Язык у Новарина не только не претендует на пресловутую французскую ясность и точность, но чурается ее: не французский язык в упаковке, не мертвое животное, чей труп пытаются сохранить в неприкосновенности, но живой зверь, которого пытаются разбудить, как это делал Рабле, Жарри и многие другие (отсюда — столь частая метафора зверя в «Саду признания»; см. также наст. изд, с. 27, 204).
Но за этим скрывается еще и своеобразная тенденция языкового космополитизма: язык может оставаться материнским, только если будет открыт всевозможным иностранным влияниям, его жизненность проистекает от его постоянного умерщвления. Это своеобразный Ноев ковчег, но наоборот: поместить твари в укрытие нужно было, оказывается, не для того, чтобы сохранить роды в их неизменности, но чтобы распространить их во всевозможном гибридном состоянии. Так возникает тема Вавилонской башни (tour de Babel), рифмующаяся с babil (лепетание), — своего рода позитивная программа земли обетованной, где снимаются все и всяческие вериги с языка и где сам язык обретает тело[18] (ср. в «Саду признания»: «…посмотрите, как межуют они здесь язык наш, принимая его за наше первичное тело — как будто он и есть наше тело!»).
Тем самым, выступая казалось бы против французского языка в той форме, в какой он существует, Новарина поет на самом деле гимн французскому языку и разнообразному его происхождению.
Парадокс о языке и речи
Все мы хорошо помним, что в основе современной лингвистики, начало которой положено было трудами Фердинанда де Соссюра, лежало выделение языка как коллективной структурной системы и его противопоставление речи как индивидуальному использованию этой системы говорящим субъектом. Причем достаточно длительное время интересы лингвистов сосредотачивались в основном в области изучения именно языка, а не речи. В этом смысле переломными стали 1970-е гг., когда, во многом благодаря встрече феноменологии (в лице М. Мерло-Понти, П. Рикера) и новой лингвистики (Э. Бенвенист), вышедшей наконец из «пут» структурализма, с особой остротой встал вопрос о субъекте, переводящем язык в дискурс (речь), а также о проблеме «высказывания» (énonciation). С другой стороны, не следует забывать и о том, какой успех обретает именно в эти годы концепт «речь» в психоаналитической теории Лакана. Собственно, именно в этом обостренном интересе к речи, одновременно лингвистическом, феноменологическом и психоаналитическом, и следует искать истоки теории человеческого языка, разработанной Новарина в его театральных эссе (см., в особенности, его сборник «Перед речью») и воплощенной в театральных пьесах.
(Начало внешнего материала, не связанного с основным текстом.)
/-! ### `stopSent` (R62) -/

@[simp] theorem stopSent_presc (st : Byte) : (stopSent st s).presc = s.presc := rfl
@[simp] theorem stopSent_div (st : Byte) : (stopSent st s).div = s.div := rfl
@[simp] theorem stopSent_ctrl (st : Byte) : (stopSent st s).ctrl = { s.ctrl with sto := false } := rfl
@[simp] theorem stopSent_data (st : Byte) : (stopSent st s).data = s.data := rfl
@[simp] theorem stopSent_status (st : Byte) : (stopSent st s).status = .put st := rfl
@[simp] theorem stopSent_opA (st : Byte) : (stopSent st s).opA = s.opA := rfl
@[simp] theorem stopSent_opB (st : Byte) : (stopSent st s).opB = s.opB := rfl
@[simp] theorem stopSent_res (st : Byte) : (stopSent st s).res = s.res := rfl
@[simp] theorem stopSent_waitAcked (st : Byte) : (stopSent st s).waitAcked = s.waitAcked := rfl
@[simp] theorem stopSent_txn (st : Byte) : (stopSent st s).txn = s.txn := rfl
@[simp] theorem stopSent_eng (st : Byte) : (stopSent st s).eng = s.eng := rfl
@[simp] theorem stopSent_phase (st : Byte) : (stopSent st s).phase = s.phase := rfl
@[simp] theorem stopSent_inflight (st : Byte) : (stopSent st s).inflight = none := rfl
@[simp] theorem stopSent_faults (st : Byte) : (stopSent st s).faults = s.faults := rfl
@[simp] theorem stopSent_inited (st : Byte) : (stopSent st s).inited = s.inited := rfl
@[simp] theorem stopSent_probes (st : Byte) : (stopSent st s).probes = s.probes := rfl
@[simp] theorem stopSent_trace (st : Byte) : (stopSent st s).trace = s.trace := rfl
@[simp] theorem stopSent_regLog (st : Byte) : (stopSent st s).regLog = s.regLog := rfl
@[simp] theorem stopSent_port (st : Byte) : (stopSent st s).port = s.port := rfl
@[simp] theorem stopSent_returns (st : Byte) : (stopSent st s).returns = s.returns := rfl
@[simp] theorem stopSent_lostCalls (st : Byte) : (stopSent st s).lostCalls = s.lostCalls := rfl
@[simp] theorem stopSent_diags (st : Byte) : (stopSent st s).diags = s.diags := rfl
@[simp] theorem stopSent_env (st : Byte) : (stopSent st s).env = s.env := rfl
@[simp] theorem stopSent_dev (st : Byte) : (stopSent st s).dev = s.dev := rfl
@[simp] theorem stopSent_moves (st : Byte) : (stopSent st s).moves = s.moves := rfl
@[simp] theorem stopSent_powerCycles (st : Byte) : (stopSent st s).powerCycles = s.powerCycles := rfl
@[simp] theorem stopSent_tick (st : Byte) : (stopSent st s).tick = s.tick := rfl
@[simp] theorem stopSent_cfg (st : Byte) : (stopSent st s).cfg = s.cfg := rfl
Метафорически определяя язык как тюрьму, «темницу» (отсюда характерный для Новарина и постоянно повторяющийся вопрос: мы ли заключены в языке или мы сами заключаем в себе язык), все надежды, как литературного, так и метафизического плана, он связывает именно с речью. В оппозиции язык-речь его в первую очередь интересует речь как «порождение животворного вздоха», а вовсе не язык, мыслимый как коллективная картина мира. Ибо сущность речи, утверждает Новарина, заключается в изменениях, свидетельствующих о существовании другого (собственно, именно в этом Новарина так схож с А. Арто и Э. Левинасом[19]). Мы не вправе рассматривать речь как простой заместитель действия и еще менее как его лингвистический эквивалент: говорение — это единственно возможный исход человеческого существования, поскольку это своеобразный акт отрицания спящей повторяемости мира, вечного возвращения, в котором, как определял Ницше, умирает будущее.
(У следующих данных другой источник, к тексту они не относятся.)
-- ==== Sys2Proof/Tests/Slice0.lean ====
section
/-!
SUPPORT. Tests on fixed values, each expected result taken from the spec (95_test_vectors.md and the rules' own
examples), and a witness for the hypotheses of every statement of Obligations.lean that has any.
-/

namespace Sys2Proof.Tests

open Sys2Proof Sys2Proof.Machine

/-! ### Helpers -/

/-- The outcome is a next state that passes the check. -/
def nextIs (o : Result) (check : State → Bool) : Bool :=
  match o with
  | .next t => check t
  | .fault _ => false
  | .refused _ => false

/-- The outcome is this refusal. -/
def refusedWith (o : Result) (r : Refusal) : Bool :=
  match o with
  | .next _ => false
  | .fault _ => false
  | .refused q => q = r

/-- The decoder's answer, in a comparable form. -/
def decodesTo (w : CmdWord) (i : Instr) : Bool :=
  match decodeWord w with
  | .ok j => j = i
  | .error _ => false

/-- The decoder refuses the word for this reason. -/
def rejects (w : CmdWord) (e : DecodeError) : Bool :=
  match decodeWord w with
  | .ok _ => false
  | .error d => d = e

/-- The block after `INIT`, idle, with the bus free. -/
def base : State :=
  { State.reset with inited := true }

/-- The block at step `k` of the command `i`, between two primitives. -/
def between (i : Instr) (k : Nat) : State :=
  { base with txn := .run i k }

/-- The block at micro-step `u` of the primitive `p` in step `k` of the command `i`, in the phase `ph`. -/
def inside (i : Instr) (k : Nat) (p : Prim) (u : Nat) (ph : Phase) : State :=
  { base with txn := .run i k, eng := .exec p u, phase := ph }

/-- The block idle, offering the host's word of `i` and then `rest`, the environment's moves listed. -/
def offering (i : Instr) (rest : List CmdWord) (ms : List EnvMove) : State :=
  { base with port := encode i :: rest, moves := ms }

/-- The same against the reference device, holding `0x77` at `0x10`. -/
def offeringRef (i : Instr) (rest : List CmdWord) (busy : Bool) (ms : List EnvMove) : State :=
  { offering i rest ms with env := .reference, dev := ⟨[(0x10, 0x77)], 0, busy, .none⟩ }

/-- A reply at the spin's first iteration, its byte 0. -/
def now (st : Byte) : Reply :=
  ⟨0, st, 0⟩

/-- A reply after two more iterations. -/
def late (st d : Byte) : Reply :=
  ⟨2, st, d⟩

/-- The replies to a probe. -/
def probed (st addr : Byte) : ProbeReply :=
  ⟨now st, late addr 0, now 0xF8⟩

/-- `START` spinning, its operation in flight. -/
def spinning : State :=
  { inside .start 0 .start 2 .idle with
    ctrl := ⟨false, false, true, false⟩
    inflight := some .opStart
    trace := [.start]
    regLog := [.setClock 1 72, .trigger true false false]
    div := .put 72 }

/-! ### Encoding: the vectors V-ENC -/

theorem test_decode_busEngine :
    decodesTo 0x010000 .init ∧ decodesTo 0x020000 .start ∧ decodesTo 0x030000 .stop ∧
    decodesTo 0x045000 (.txAddr 0x50 .write) ∧ decodesTo 0x045001 (.txAddr 0x50 .read) ∧
    decodesTo 0x040000 (.txAddr 0x00 .write) ∧ decodesTo 0x047F01 (.txAddr 0x7F .read) ∧
    decodesTo 0x051000 (.txByte 0x10) ∧ decodesTo 0x056400 (.txByte 0x64) ∧
    decodesTo 0x060000 .rxAck ∧ decodesTo 0x070000 .rxNak ∧ decodesTo 0x081800 (.decode 0x18) := by
  decide

theorem test_decode_eepromClient :
    decodesTo 0x101064 (.eeWrite 0x10 0x64) ∧ decodesTo 0x111000 (.eeRead 0x10) ∧ decodesTo 0x120000 .eeWait := by
  decide

theorem test_encode_words :
    encode (.txAddr 0x7F .read) = 0x047F01 ∧ encode (.eeWrite 0x10 0x64) = 0x101064 ∧
    encode (.txByte 0x64) = 0x056400 ∧ encode .eeWait = 0x120000 := by
  decide

theorem test_decode_rejects_unassigned :
    rejects 0x000000 (.unassignedOpcode 0x00) ∧ rejects 0x090000 (.unassignedOpcode 0x09) ∧
    rejects 0x130000 (.unassignedOpcode 0x13) ∧ rejects 0xFF0000 (.unassignedOpcode 0xFF) := by
  decide

theorem test_decode_rejects_unusedBits :
    rejects 0x010001 (.unusedBitSet 0x01) ∧ rejects 0x048000 (.unusedBitSet 0x04) ∧
    rejects 0x045002 (.unusedBitSet 0x04) ∧ rejects 0x051001 (.unusedBitSet 0x05) ∧
    rejects 0x111001 (.unusedBitSet 0x11) ∧ rejects 0x120100 (.unusedBitSet 0x12) := by
  decide

theorem test_tableWord_is_the_command_word :
    decodeTableWord 24 0x101064 = some (.eeWrite 0x10 0x64) ∧ decodeTableWord 24 0x000000 = none := by
  decide

/-- R103: both spellings, numerals, a character and the symbols (V-ENC, P1, P2). -/
theorem test_assemble_both_spellings :
    assemble Config.sample "EE_WRITE" [.num 0x10, .chr 'd'] = some (.eeWrite 0x10 0x64) ∧
    assemble Config.sample "write_byte" [.num 0x10, .chr 'd'] = some (.eeWrite 0x10 0x64) ∧
    assemble Config.sample "TXADDR" [.device, .read] = some (.txAddr 0x50 .read) ∧
    assemble Config.sample "TXADDR" [.num 0x80, .read] = none ∧
    assemble Config.sample "wait_until_write_complete" [] = some .eeWait ∧
    assemble Config.sample "EE_READ" [] = none := by
  decide

/-! ### Well-formedness: one ill-formed term for each check -/

theorem test_wellFormed_sample :
    Config.build Config.defaultDivisor Config.defaultBusFreq Params.sample = some Config.sample := by
  decide

/-- R7: the clock rates are positive, whatever the OPEN functions answer. -/
theorem test_illFormed_clocks :
    Config.build (fun _ _ => some 1) (fun _ _ _ => ⟨0, 1⟩) { Params.sample with fScl := 0 } = none ∧
    Config.build (fun _ _ => some 1) (fun _ _ _ => ⟨100000, 1⟩) { Params.sample with fCpu := 0 } = none ∧
    Config.build (fun _ _ => some 1) (fun _ _ _ => ⟨1, 1⟩) { Params.sample with fCpu := 1, fScl := 1 } ≠ none := by
  decide

/-- R8 (a): a prescaler multiplier other than 1. -/
theorem test_illFormed_multiplier :
    Config.build Config.defaultDivisor Config.defaultBusFreq { Params.sample with prescMult := 4 } = none := by
  decide

/-- R8 (b), V-INIT: 10 kHz needs the divisor 792; 2 MHz has none. -/
theorem test_illFormed_divisor :
    Config.build Config.defaultDivisor Config.defaultBusFreq { Params.sample with fScl := 10000 } = none ∧
    Config.build Config.defaultDivisor Config.defaultBusFreq { Params.sample with fScl := 2000000 } = none := by
  decide

/-- R8 (c), V-INIT: 300 kHz is off by 2.56 %, so it needs a tolerance of at least 0.0257. -/
theorem test_illFormed_tolerance :
    Config.build Config.defaultDivisor Config.defaultBusFreq { Params.sample with fScl := 300000 } = none ∧
    (Config.build Config.defaultDivisor Config.defaultBusFreq
      { Params.sample with fScl := 300000, tol := ⟨257, 10000⟩ }).map Config.div = some 18 ∧
    Config.build Config.defaultDivisor Config.defaultBusFreq
      { Params.sample with fScl := 300000, tol := ⟨256, 10000⟩ } = none := by
  decide

/-- R8 (d): an identifier of eight bits. -/
theorem test_illFormed_device :
    Config.build Config.defaultDivisor Config.defaultBusFreq { Params.sample with device := 128 } = none := by
  decide

/-- R93: a primitive on a port that does not expose them. -/
theorem test_illFormed_primitive_on_the_public_port :
    Instr.start.wellFormed { Config.sample with exposePrimitives := false } = false ∧
    (Instr.decode 0).wellFormed { Config.sample with exposePrimitives := false } = false ∧
    Instr.eeWait.wellFormed { Config.sample with exposePrimitives := false } = true := by
  decide

/-- V-INIT: the fastest and the slowest reachable frequency. -/
theorem test_divisor_ends :
    Config.defaultDivisor 16000000 1000000 = some 0 ∧ Config.defaultDivisor 16000000 30418 = some 255 ∧
    Config.defaultDivisor 16000000 400000 = some 12 ∧ Config.defaultDivisor 8000000 100000 = some 32 := by
  decide

/-! ### Operands and flags -/

/-- V-ADDR. -/
theorem test_addrByte :
    addrByte 0x00 .write = 0x00 ∧ addrByte 0x00 .read = 0x01 ∧ addrByte 0x50 .write = 0xA0 ∧
    addrByte 0x50 .read = 0xA1 ∧ addrByte 0x7F .write = 0xFE ∧ addrByte 0x7F .read = 0xFF ∧
    addrByte 0x40 .write = 0x80 ∧ addrByte 0x01 .read = 0x03 := by
  decide

/-- V-DEC, named outcomes. -/
theorem test_outcomeWord_named :
    outcomeWord 0x08 = 0x008 ∧ outcomeWord 0x10 = 0x110 ∧ outcomeWord 0x38 = 0x238 ∧ outcomeWord 0x18 = 0x318 ∧
    outcomeWord 0x20 = 0x420 ∧ outcomeWord 0x28 = 0x528 ∧ outcomeWord 0x30 = 0x630 ∧ outcomeWord 0x40 = 0x740 ∧
    outcomeWord 0x48 = 0x848 ∧ outcomeWord 0x50 = 0x950 ∧ outcomeWord 0x58 = 0xA58 := by
  decide

/-- V-DEC, the catch-all. -/
theorem test_outcomeWord_unrecognized :
    outcomeWord 0x00 = 0xB00 ∧ outcomeWord 0xFF = 0xBFF ∧ outcomeWord 0x19 = 0xB19 ∧ outcomeWord 0x1F = 0xB1F ∧
    outcomeWord 0x09 = 0xB09 ∧ outcomeWord 0x60 = 0xB60 ∧ outcomeWord 0xF8 = 0xBF8 := by
  decide

/-- The trigger images of R53 as 95_test_vectors.md lists them. -/
theorem test_triggerImage :
    triggerImage true false false = 0xA0 ∧ triggerImage false true false = 0x90 ∧
    triggerImage false false false = 0x80 ∧ triggerImage false false true = 0xC0 := by
  decide

/-! ### One command at a time: V-INIT, V-PRIM, V-CONTRACT, V-EE -/

/-- V-INIT, first row: `DIV = 72`, one `SetClock` in `REGLOG`. -/
theorem test_init_programs_72 :
    nextIs (exec .init (inside .init 0 .init 0 .idle)) fun t =>
      t.div = ⟨72, true⟩ ∧ t.presc = 0 ∧ t.regLog = [.setClock 1 72] ∧ t.trace = [] := by
  decide

/-- V-PRIM, row 1: the `CTRL` read image is `0x20` while the START is in flight. -/
theorem test_start_trigger_image :
    nextIs (exec .start (inside .start 0 .start 1 .idle)) fun t =>
      ctrlImage t.ctrl = 0x20 ∧ t.trace = [.start] ∧ t.inflight = some .opStart := by
  decide

/-- V-CONTRACT, row 4: START straight after START. -/
theorem test_start_from_addressPhase :
    nextIs (exec .start (inside .start 0 .start 0 .addressPhase)) fun t =>
      t.faults = [.badPhase .start .addressPhase] ∧ t.phase = .undefined ∧ t.eng = .exec .start 1 := by
  decide

/-- V-PRIM, row 12: image `0x10` in flight. -/
theorem test_stop_trigger_image :
    nextIs (exec .stop (inside .stop 0 .stop 1 .dataWrite)) fun t =>
      ctrlImage t.ctrl = 0x10 ∧ t.trace = [.stop] ∧ t.inflight = some .opStop := by
  decide

/-- R125: STOP polls `STO`, never `TC`. -/
theorem test_stop_polls_sto :
    nextIs (exec .stop { inside .stop 0 .stop 2 .dataWrite with ctrl := ⟨true, false, false, true⟩ })
      (fun t => t.eng = .exec .stop 2) ∧
    nextIs (exec .stop { inside .stop 0 .stop 2 .dataWrite with ctrl := ⟨false, false, false, false⟩ })
      (fun t => t.eng = .exec .stop 3) := by
  decide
Язык, который Новарина так любит рассматривать в его первичном значении, играя на присущей ему двойственности, — это в первую очередь мускул, при помощи которого продуцируется слово. Язык («мускул, покоренный коммуникацией») с детства обучается языку (языкам), становясь тем самым послушным орудием ортофонии, служа целям понимания и выражения. Новарина же стремится разработать для него особого рода акробатические упражнения, гимнастику, чтобы язык смог сказать то, чему его никто не обучал. Новарина хочет дать языку право речи — и, значит, право на бесконечность возможностей, желая, чтобы наконец зазвучал неслыханный дотоле язык, язык вавилонского столпотворения, но только без последовавшего затем в истории наказания. Язык должен выйти за пределы своей коммуникативной и номинативной сущности. Необходимо, считает Новарина, ввести речь в язык, а не оставлять ее умирать в языке (ср. реплику, которую он вкладывает в уста Луи де Фюнеса: «Речь — это наше истекание кровью в пространстве»). Современный кризис литературы заключается не в кризисе смысла, но в кризисе выражения.
19
См., напр.: Левинас Э. Время и Другое // Патрология. Философия. Герменевтика: Труды Высшей религиозно-философской школы. СПб., 1992. С. 89–138. См. также: Maurizio Grande. L’insomnie des noms // Valère Novarina, théâtres du verbe… P. 213.